Also collectors use to cut off a lot of roots when they collect and so the plants have no roots.Paph ooii have a huge rhizome and huge aerial part(leaves) and with no roots have compleately no equilibrium.As start to loose water,the process became very difficult to stop...so plants became smaller and smaller takeing food from the leaves remaining with no ability to put out new wealthy roots...
In my opinion plants from flask will be quite easy to grow.
I suggest the same conditions of Dend. cuthbertsonii.
I will use a mix of lava rock,white marble,perlite and charcoal....a lot of water but extreamely good drainage.


----------



## Bolero (Nov 5, 2009)

valenzino said:


> Paph. ooii is standard growing Paph.Is well known to be difficult to grow because all plants collected and distributed,first have been taken to lowland malaysia and grown for a while there...with the result of dehydration.
> Also collectors use to cut off a lot of roots when they collect and so the plants have no roots.Paph ooii have a huge rhizome and huge aerial part(leaves) and with no roots have compleately no equilibrium.As start to loose water,the process became very difficult to stop...so plants became smaller and smaller takeing food from the leaves remaining with no ability to put out new wealthy roots...
> In my opinion plants from flask will be quite easy to grow.
> I suggest the same conditions of Dend. cuthbertsonii.
> I will use a mix of lava rock,white marble,perlite and charcoal....a lot of water but extreamely good drainage.



cuthbertsonii needs cool conditions and the leaves kept dry but lots of moisture at the roots.

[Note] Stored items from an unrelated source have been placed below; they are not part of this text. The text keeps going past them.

-- ==== Sys2Proof/Machine/Operands.lean ====
section
/-! DEFINITION. Operand and result assembly of the call gate (spec/30_encoding.md section 2). -/

namespace Sys2Proof.Machine

/-- `sid ∈ STREAMS` with `STREAMS = {0}` (R4, R52). -/
def validStream (sid : Byte) : Bool := sid == 0

/-- A count as a result value, `zext_32(n)` (R51). -/
def countWord (n : Nat) : Word := BitVec.ofNat 32 n

/-- A byte as a result value, `zext_32(b)` (R51). -/
def byteWord (b : Byte) : Word := b.zeroExtend 32

/-- The VERSION result `zext_32(major : minor)` (R33, R51). -/
def versionWord (major minor : Byte) : Word := (major ++ minor).zeroExtend 32

/-- The 2-bit code of a status (R50). -/
def Stat.code : Stat → BitVec 2
  | .ok => 0
  | .empty => 1
  | .invalidStream => 2
  | .invalidOp => 3

end Sys2Proof.Machine
end

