-- ==== Sys2Proof/Machine/Dispatch.lean ====
section
/-! DEFINITION. One arm per operation of spec/opcode_table.json. -/

namespace Sys2Proof.Machine

def exec (i : Instr) (s : State) : Host.Outcome State Fault Refusal :=
  match i with
  | .version => Sys2Proof.Machine.execVersion s
  | .putChar sid b => Sys2Proof.Machine.execPutChar sid b s
  | .getChar sid => Sys2Proof.Machine.execGetChar sid s
  | .charsAvailable sid => Sys2Proof.Machine.execCharsAvailable sid s
  | .invalidOp w => Sys2Proof.Machine.execInvalidOp w s
  | .rbInit q => Sys2Proof.Machine.execRbInit q s
  | .rbPush a q b => Sys2Proof.Machine.execRbPush a q b s
  | .rbPop a q => Sys2Proof.Machine.execRbPop a q s
  | .rbUsed q => Sys2Proof.Machine.execRbUsed q s
  | .rbFree q => Sys2Proof.Machine.execRbFree q s
  | .ihInvoke => Sys2Proof.Machine.execIhInvoke s
  | .ihTxduty => Sys2Proof.Machine.execIhTxduty s
  | .ihRxduty => Sys2Proof.Machine.execIhRxduty s

end Sys2Proof.Machine
end

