-- ==== Sys2Proof/Machine/Turns.lean ====
section
/-! DEFINITION. What one turn of the schedule does, how the foreground's next command is fetched, and where a word is put
so that the next step runs it (log 6). -/

namespace Sys2Proof.Machine

/-- The command at the gate, decoded (R75). -/
def fetch (s : State) : Option Instr :=
  match s.fg.cmds with
  | [] => none
  | w :: _ => some (decodeCommand w)

/-- A command leaves the gate when it has responded, which is when the foreground is back in IDLE (R75, R21). -/
def retire (s : State) : State :=
  if s.fg.phase = .idle then { s with fg := { s.fg with cmds := s.fg.cmds.tail } } else s

/-- One atomic step of the foreground: the command at the gate runs. With no command to issue it does nothing. -/
def foregroundTurn (s : State) : Res State :=
  match fetch s with
  | none => .next s
  | some i => andThen (exec i s) fun s1 => .next (retire s1)

/-- A ring-buffer port driven from outside (R53): refused in the block (R143), run where the ports are brought out. With
its strobe low it requests nothing. -/
def portTurn (p : PortSignal) (s : State) : Res State :=
  match decodePort p with
  | .ok i => if s.portsOut then exec i s else .refused (.portAccess p)
  | .error _ => .next s

/-- One turn of the schedule. -/
def runTurn (t : Turn) (s : State) : Res State :=
  match t with
  | .fg => foregroundTurn s
  | .event e => exec (decodeEvent e) s
  | .env e => .next (envChange e s)
  | .port p => portTurn p s
  | .reset => resetBlock s

/-- With no turn scheduled the agents run eagerly (DESIGN CHOICE, log 7): an invocation while the request is true
(R115, and R116: the interrupt wins), else the foreground if it has a command, else nothing happens (R142). -/
def eagerTurn (s : State) : Res State :=
  if irq s = true ∧ s.ih.active = false then exec .ihInvoke s else foregroundTurn s

/-- The state with one turn put before its schedule. -/
def State.withTurn (s : State) (t : Turn) : State := { s with sched := t :: s.sched }

/-- The state with a signal placed so that the very next step runs it: a command word at the gate and the foreground's
turn, or the port's turn with the ports brought out, or the event's turn. -/
def State.withSignal (s : State) (x : Signal) : State :=
  match x with
  | .word w => { s with fg := { s.fg with cmds := w :: s.fg.cmds }, sched := .fg :: s.sched }
  | .port p => { s.withTurn (.port p) with portsOut := true }
  | .event e => s.withTurn (.event e)

end Sys2Proof.Machine
end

So is that what you're suggesting? I am still waiting for them but they are seedlings that have come from flask. I think I am getting 3 plants so it gives me a little room to experiment with conditions. 

Seeing you are suggesting similar conditions to cuthbertsonii, are you suggesting similar conditions to Masdevallia and Dracula then?

Thanks, this is most interesting.


----------



## TyroneGenade (Nov 5, 2009)

SlipperFan said:


> I, too, would like to know where one can get live sphagnum. I really don't like the dead stuff for orchids.



Find a damp highland area like a mountain. The odds are you will find some grow. The habitat to look out for is one which is wet to damp all year round. Grab a hand full (no one will notice its gone unless you get caught grabbing the handful) and put it on top of some gravel in a basin of shallow water. Full sun and off you go: endless supply of live moss.

At least thats what works for me. I pot all my Disa in live moss only. So far 75 success rate which beats 0% in the suggested mediums.


----------



## valenzino (Nov 5, 2009)

Bolero said:


> cuthbertsonii needs cool conditions and the leaves kept dry but lots of moisture at the roots. So is that what you're suggesting? I am still waiting for them but they are seedlings that have come from flask. I think I am getting 3 plants so it gives me a little room to experiment with conditions.
> 
> Seeing you are suggesting similar conditions to cuthbertsonii, are you suggesting similar conditions to Masdevallia and Dracula then?
> 
> Thanks, this is most interesting.



The conditions can be also similar to cool growing Dracula and Masdevallia.
Usually this conditions are not very easy to reproduce for the unusual mix of light/temperature/humidity/wind.
You have to have a place with very good air movement but also high humidity...and is not easy..but more difficult:
Good light with not high day temperatures...(25-27C° maximum).
I will grow them indoor with fluocompact lights,in S/H with a dedicated slow fan attached to ionizer to give humidity.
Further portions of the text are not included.